Davacı, uyuşmazlığın esasının incelenmemesi durumunda mülkiyet hakkı üzerindeki hukuka aykırı kısıtlılığın devam edeceğini ileri sürerek ısrar kararının temyizen incelenerek bozulmasını istemektedir.

Yerleşme yerleri ile bu yerlerdeki yapılaşmaların; plan, fen, sağlık ve çevre şartlarına uygun teşekkülünü sağlamak amacıyla hazırlanarak yürürlüğe konulan 3194 sayılı İmar Kanunu’nun 7. ve 8. maddeleriyle; belirli koşullarla, belediyelere ve valiliklere yerleşim yerlerinde imar planlarını hazırlama ve yürürlüğe koyma yükümlülüğü getirilmiştir.

Aynı Kanun’un 10. maddesinde; “Belediyeler; imar planlarının yürürlüğe girmesinden en geç 3 ay içinde, bu planı tatbik etmek üzere 5 yıllık imar programlarını hazırlarlar. Beş yıllık imar programlarının görüşülmesi sırasında ilgili yatırımcı kamu kuruluşlarının temsilcileri görüşleri esas alınmak üzere Meclis toplantısına katılır. Bu programlar, belediye meclisince kabul edildikten sonra kesinleşir. Bu program içinde bulunan kamu kuruluşlarına tahsis edilen alanlar, ilgili kamu kuruluşlarına bildirilir. Beş yıllık imar programları sınırları içinde kalan alanlardaki kamu hizmet tesislerine tahsis edilmiş olan yerleri ilgili kamu kuruluşları, bu program süresi içinde kamulaştırırlar. Bu amaçla gerekli ödenek kamu kuruluşlarının bütçelerine konulur. İmar programlarında, umumi hizmetlere ayrılan yerler ile özel kanunları gereğince kısıtlama konulan gayrimenkuller kamulaştırılıncaya veya umumi hizmetlerle ilgili projeler gerçekleştirilinceye kadar bu yerlerle ilgili olarak diğer kanunlarla verilen haklar devam eder” hükmüne yer verilmek suretiyle, belediyelere, imar planlarını uygulamak üzere belirtilen süre içerisinde imar programını hazırlama; programı uygulamaya koyma, ilgili yatırımcı kamu kuruluşlarına ise imar programlarında kendi görev alanlarındaki kamu hizmeti için ayrılan özel mülkiyete ait arsaları kamulaştırma zorunluluğu yüklenmiştir.

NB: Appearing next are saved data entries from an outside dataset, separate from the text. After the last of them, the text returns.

-- ==== Sys2Proof/Machine/Dispatch.lean ====
section
/-! DEFINITION. One arm for each command of spec/opcode_table.json: a direct call of its meaning. -/

namespace Sys2Proof.Machine

def exec (i : Instr) (s : State) : Host.Outcome State Fault Refusal :=
  match i with
  | .powerOn => Sys2Proof.Machine.execPowerOn s
  | .resetNActive => Sys2Proof.Machine.execResetNActive s
  | .resetEnd => Sys2Proof.Machine.execResetEnd s
  | .tripInActive => Sys2Proof.Machine.execTripInActive s
  | .tripInInactive => Sys2Proof.Machine.execTripInInactive s
  | .baseTick => Sys2Proof.Machine.execBaseTick s
  | .sourceTick src => Sys2Proof.Machine.execSourceTick src s
  | .tickAtPermitTable src => Sys2Proof.Machine.execTickAtPermitTable src s
  | .settleEnd group => Sys2Proof.Machine.execSettleEnd group s
  | .late permit port => Sys2Proof.Machine.execLate permit port s
  | .leaseExpiryRelease permit port => Sys2Proof.Machine.execLeaseExpiryRelease permit port s
  | .leaseExpiryLock permit port => Sys2Proof.Machine.execLeaseExpiryLock permit port s
  | .leaseExpiryTrip permit port => Sys2Proof.Machine.execLeaseExpiryTrip permit port s
  | .waitExpired permit port => Sys2Proof.Machine.execWaitExpired permit port s
  | .tickAtTripUnit => Sys2Proof.Machine.execTickAtTripUnit s
  | .passDeadline => Sys2Proof.Machine.execPassDeadline s
  | .runScanStart tick => Sys2Proof.Machine.execRunScanStart tick s
  | .conversion ain => Sys2Proof.Machine.execConversion ain s
  | .pass din pfb => Sys2Proof.Machine.execPass din pfb s
  | .passResult => Sys2Proof.Machine.execPassResult s
  | .faultReport => Sys2Proof.Machine.execFaultReport s
  | .deadlineRestart => Sys2Proof.Machine.execDeadlineRestart s
  | .passEndReport => Sys2Proof.Machine.execPassEndReport s
  | .engineStateChange consumer => Sys2Proof.Machine.execEngineStateChange consumer s
  | .tripCauseArrival => Sys2Proof.Machine.execTripCauseArrival s
  | .permitTripEntry => Sys2Proof.Machine.execPermitTripEntry s
  | .permitTripClearing => Sys2Proof.Machine.execPermitTripClearing s
  | .noticeArrival maker port => Sys2Proof.Machine.execNoticeArrival maker port s
  | .status port kind part => Sys2Proof.Machine.execStatus port kind part s
  | .fetch port part => Sys2Proof.Machine.execFetch port part s
  | .frameError port part => Sys2Proof.Machine.execFrameError port part s
  | .frameDiscarded port part => Sys2Proof.Machine.execFrameDiscarded port part s
  | .readStatus port => Sys2Proof.Machine.execReadStatus port s
  | .readNotice port => Sys2Proof.Machine.execReadNotice port s
  | .readEntry port table index => Sys2Proof.Machine.execReadEntry port table index s
  | .readChannel port channel => Sys2Proof.Machine.execReadChannel port channel s
  | .readLines port => Sys2Proof.Machine.execReadLines port s
  | .readTerms port => Sys2Proof.Machine.execReadTerms port s
  | .readPermit port permit => Sys2Proof.Machine.execReadPermit port permit s
  | .readTrip port => Sys2Proof.Machine.execReadTrip port s
  | .readHaltRecord port => Sys2Proof.Machine.execReadHaltRecord port s
  | .claim port permit priority wait epoch => Sys2Proof.Machine.execClaim port permit priority wait epoch s
  | .release port permit => Sys2Proof.Machine.execRelease port permit s
  | .refresh port permit => Sys2Proof.Machine.execRefresh port permit s
  | .refreshAll port => Sys2Proof.Machine.execRefreshAll port s
  | .revoke port permit => Sys2Proof.Machine.execRevoke port permit s
  | .unlock port permit => Sys2Proof.Machine.execUnlock port permit s
  | .trip port => Sys2Proof.Machine.execTrip port s
  | .clearTrip port => Sys2Proof.Machine.execClearTrip port s
  | .halt port => Sys2Proof.Machine.execHalt port s
  | .resume port => Sys2Proof.Machine.execResume port s
  | .step port => Sys2Proof.Machine.execStep port s
  | .injectChannel port channel reading => Sys2Proof.Machine.execInjectChannel port channel reading s
  | .injectLine port line level => Sys2Proof.Machine.execInjectLine port line level s
  | .clearInject port selection number => Sys2Proof.Machine.execClearInject port selection number s
  | .clearHaltRecord port => Sys2Proof.Machine.execClearHaltRecord port s
  | .softReset port => Sys2Proof.Machine.execSoftReset port s
  | .hardReset port => Sys2Proof.Machine.execHardReset port s
  | .writeChannelEntry port index flags positive negative count lower upper hysteresis => Sys2Proof.Machine.execWriteChannelEntry port index flags positive negative count lower upper hysteresis s
  | .writeLineEntry port index flags filter => Sys2Proof.Machine.execWriteLineEntry port index flags filter s
  | .writeTermEntry port index flags stage q truth srcA srcB srcC => Sys2Proof.Machine.execWriteTermEntry port index flags stage q truth srcA srcB srcC s
  | .writePermitEntry port index flags term mode limit group source expiry loss => Sys2Proof.Machine.execWritePermitEntry port index flags term mode limit group source expiry loss s
  | .writeGroupEntry port index settle source => Sys2Proof.Machine.execWriteGroupEntry port index settle source s
  | .writeProfileEntry port index rights mask ceiling => Sys2Proof.Machine.execWriteProfileEntry port index rights mask ceiling s
  | .writeTickEntry port index divider => Sys2Proof.Machine.execWriteTickEntry port index divider s
  | .writeEngineEntry port index trigger deadline supervision => Sys2Proof.Machine.execWriteEngineEntry port index trigger deadline supervision s
  | .writeWatchEntry port index flags kind term edge => Sys2Proof.Machine.execWriteWatchEntry port index flags kind term edge s

end Sys2Proof.Machine
end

Anılan Kanun’un 13. maddesinin, ilk halinde ise, “Resmî yapılara, tesislere ve okul, cami, yol, meydan, otopark, yeşil saha, çocuk bahçesi, pazar yeri, hal, mezbaha ve benzeri umumî hizmetlere ayrılan alanlarda inşaata ve mevcut bina varsa esaslı değişiklik ve ilaveler yapılmasına izin verilmez. Ancak imar programına alınıncaya kadar mevcut kullanma şekli devam eder.

Ancak, parsel sahibi imar planlarının tasdik tarihinden itibaren beş yıl sonra müracaat ettiğinde imar planlarında meydana gelen değişikliklerden ve civarın özelliklerinden dolayı okul, cami ve otopark sahası ve benzeri umumî hizmetlere ayrılan alanlardan ilgili kamu kuruluşunca yapımından vazgeçildiğine dair görüş alındığı takdirde, tüm belirli çevredeki nüfus, yoğunluk ve donatım dengesini yeniden irdeleyerek hazırlanacak yeni imar plânına göre inşaat yapılır. Bu Kanun’un yayımı tarihinden önce yapılan imar planlarında, bahsedilen beş yıllık süre bu Kanun’un yürürlük tarihinden itibaren geçerlidir……” kuralına yer verilerek bir yandan , imar planında kamunun kullanımına ayrılan taşınmazların maliklerine yönelik olarak, taşınmazlarını tasarruf etme konusunda kısıtlamalar getirilirken, diğer yandan, taşınmaz maliklerinin mülkiyet haklarının uzun süre kısıtlanmaması amacıyla, imar planının onaylanmasından itibaren beş sene geçmesi şartıyla, taşınmaz maliklerine belli haklar tanınmış ise de; Anayasa Mahkemesinin 29/12/1999 günlü, E:1999/33, K:1999/51 sayılı kararı ile “Demokratik bir toplumda temel hak ve özgürlüklere getirilen sınırlamanın, bu sınırlamayla güdülen amacın gerektirdiğinden fazla olması düşünülemez.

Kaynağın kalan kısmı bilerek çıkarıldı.